# BOTTLE WARMER



## THEVGOD (Dec 26, 2005)

first off i have a 75 single fogger wet shot and i noticed a huge difference in when the bottle is fresh and full to like the 8 or 9th run. i know i need a bottle warmer to make it more consistent and a strong spray all the time= more whp.... can you make one custom? can you find them cheap? specific kits need certain temp.? turn off or leave on the warmer? bleeding line after a night of racing? i dont have a purge, sugg. i get one? thanks


----------



## thestunts200sx (Jul 11, 2005)

Well, I'm not a nitrious expert by any means....but I think the diff. your finding between a fresh bottle compared to later on in use, of so many runs is mainly due to the psi of the bottle.

Also, a bottle warmer I dont think is completly neccesary....and third...dont ever go cheap with things that are potentionally dangerous especially nitrious...

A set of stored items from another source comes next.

/-- The drain has ended (07 R210). -/
def Mod.abortComplete (m : Mod) (q : Nat) : Mod :=
  let c := m.ctx q
  if !c.aborting || !c.ops.all (fun o => o.ready || o.st == .retired) || !c.staleFetches.isEmpty then m
  else
    let m := m.drainRecords q 4
    let c := m.ctx q
    if c.ops ≠ [] then m
    else
      let m := (m.modCtx q (fun c => { c with aborting := false })).clearLoops q
      m.raise 0x0302 (d1 q ++ dCount c.aborted ++ dCount c.detachedNow)

/-- An operation that an abort, a trap or a die loss has ended, whose requests are still open (07 R210, R211, R219). -/
def Ctx.drains (c : Ctx) (o : ROp) : Bool :=
  o.st == .failed && !o.recWait && !o.open_.isEmpty && (c.aborting || c.trapped || o.status == .aborted || o.status == .dieLost)

/-- Requests still open 16 µs after an abort or trap are detached, a discarded fetch among them (07 R209, R210). -/
def Mod.detach (m : Mod) (q : Nat) : Mod :=
  let c := m.ctx q
  let gone := (c.ops.filter c.drains).flatMap (fun o => o.open_.map (fun p => (o.seq, p.key))) ++
    c.staleFetches.map (fun k => (m.fld F.SQ_SEQ_NEXT q, 5 + 8 * (8 + k)))
  let m := m.modCtx q (fun c => { c with
    detachedNow := c.detachedNow + gone.length, detached := c.detached ++ gone, staleFetches := [],
    ops := c.ops.map (fun o => if c.drains o then { o with open_ := [], detached := true } else o) })
  m.setFld F.SQ_DETACHED_COUNT (m.fld F.SQ_DETACHED_COUNT q + gone.length) q

/-- A detached request completes (07 R210). -/
def Mod.detachedDone (m : Mod) (q : Nat) : Mod :=
  let n := m.fld F.SQ_DETACHED_COUNT q
  if n = 0 then m
  else
    let m := m.setFld F.SQ_DETACHED_COUNT (n - 1) q
    if n = 1 then m.raise 0x0304 (d1 q) else m

/-! ## Reports and requests -/

/-- A tile's fragment completes (01 R19): its partial sums have all arrived, and its repair map is locked. -/
def Mod.tileReport (m : Mod) (q die : Nat) : Mod :=
  match (m.ctx q).ops.find? (fun o => o.st == .dispatched && o.computed && o.tiles.contains die) with
  | none => m
  | some op =>
    if op.parts.any (fun p => p.1 == die && p.2.2.1 != 0) || m.fld F.ECD_REPAIR_CTL_LOCK die == 0 then m
    else (m.modOp q op.seq (fun o => { o with tiles := o.tiles.filter (· ≠ die) })).checkReported q op.seq

/-- Partial sums of a die reach the staging store while it has room (03 R86, R87). -/
def Mod.partialArrives (m : Mod) (q die n : Nat) : Mod :=
  match (m.ctx q).ops.find? (fun o => o.st == .dispatched && o.parts.any (fun p => p.1 == die && p.2.2.1 != 0)) with
  | none => m
  | some op =>
    if m.fld F.ECD_REPAIR_CTL_LOCK die = 0 then m
    else
    let m' := m.modOp q op.seq (fun o => { o with parts := o.parts.map (fun p => if p.1 = die then (p.1, p.2.1, p.2.2.1 - n, p.2.2.2) else p) })
    if 0x800000 < m'.stagedPartials then m else m'

/-- The reduction engine writes every output; it reports once each write is performed (03 R87). -/
def Mod.reductionDone (m : Mod) (q : Nat) : Mod :=
  match (m.ctx q).ops.find? (fun o => o.st == .dispatched && o.computed && !o.redDone && !o.redWrite) with
  | none => m
  | some op =>
    if op.parts.any (fun p => p.2.2.1 != 0) then m
    else
      let ws := op.held
      let m := m.modOp q op.seq (fun o => { o with held := [], redWrite := true })
      (m.issueWrites q op.seq ws true).checkReported q op.seq

/-- Fragments held for want of a repair mapping go on (03 R66). -/
def Mod.fragmentsReleased (m : Mod) : Mod :=
  (List.range 4).foldl (fun m q => ((m.ctx q).ops.filter (fun o => o.st == .dispatched)).foldl (fun m o =>
    (m.opRun q o.seq).checkReported q o.seq) m) m

/-- A stream engine reports a parity error of the operation that executes (03 R71): in an array's own bytes it is counted and logged there,
with port S (08 R232). -/
def Mod.streamParity (m : Mod) (q : Nat) (r : ParityReport) : Mod :=
  match (m.ctx q).ops.find? (fun o => o.st == .dispatched || o.st == .reload) with
  | none => m
  | some op =>
    let m := match r.own, sramAt (m.firstBadByte r) with
      | true, some (arr, off) => m.parityError arr off none
      | _, _ => m
    m.parityReport q op.seq r

/-- Keys of the backing read and of the write of the reload of a block. -/
def reloadRead (block : Nat) : Nat := 4 + 8 * (2 + 4 * (block / 64))
def reloadWrite (block : Nat) : Nat := 4 + 8 * (3 + 4 * (block / 64))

P.S. Bleeding the lines I dont think is completely necessary but I wouldnt really know to be honest...is probably a really good idea, But as long as the bottle is shut/off, then whatever is in the lines is already out and you should be safe as long as the bottle is closed off....I think, again, no idea.

take it easy.


----------



## psuLemon (Apr 23, 2003)

get the purge kit and bottle warmer, both will improve teh life of the car and motor as they provide extra safety. Its pretty important to purge teh lines as you will get build up and air in the lines when it sits stagnent for periods of time. This will improve your feel.


----------



## ittamaticstatic (Nov 5, 2003)

bottle heaters are very much a necessity for Nitrous kits. when you bottle is half empty you can still get full pressure with the heating pad. You can find some generic brands around 50-100 bucks.


----------



## asleepz (Feb 24, 2004)

Also I see guys on the real warm days set the bottle out in the sun. I don't know how warm it is in CA right now though.


----------



## ittamaticstatic (Nov 5, 2003)

yeah but with alot of heat outside you wouldnt need more then an hour tops. and if you dont have a pressure guage to check it then I wouldn't recomend either.


----------



## THEVGOD (Dec 26, 2005)

*thanks*

they are going to charge me 130 shipped for the ZEX bottle warmer and the perge kit is another 100 bones so i will ahve to wait and see, maybee shop around a little more..... thanks guys  :thumbup:


----------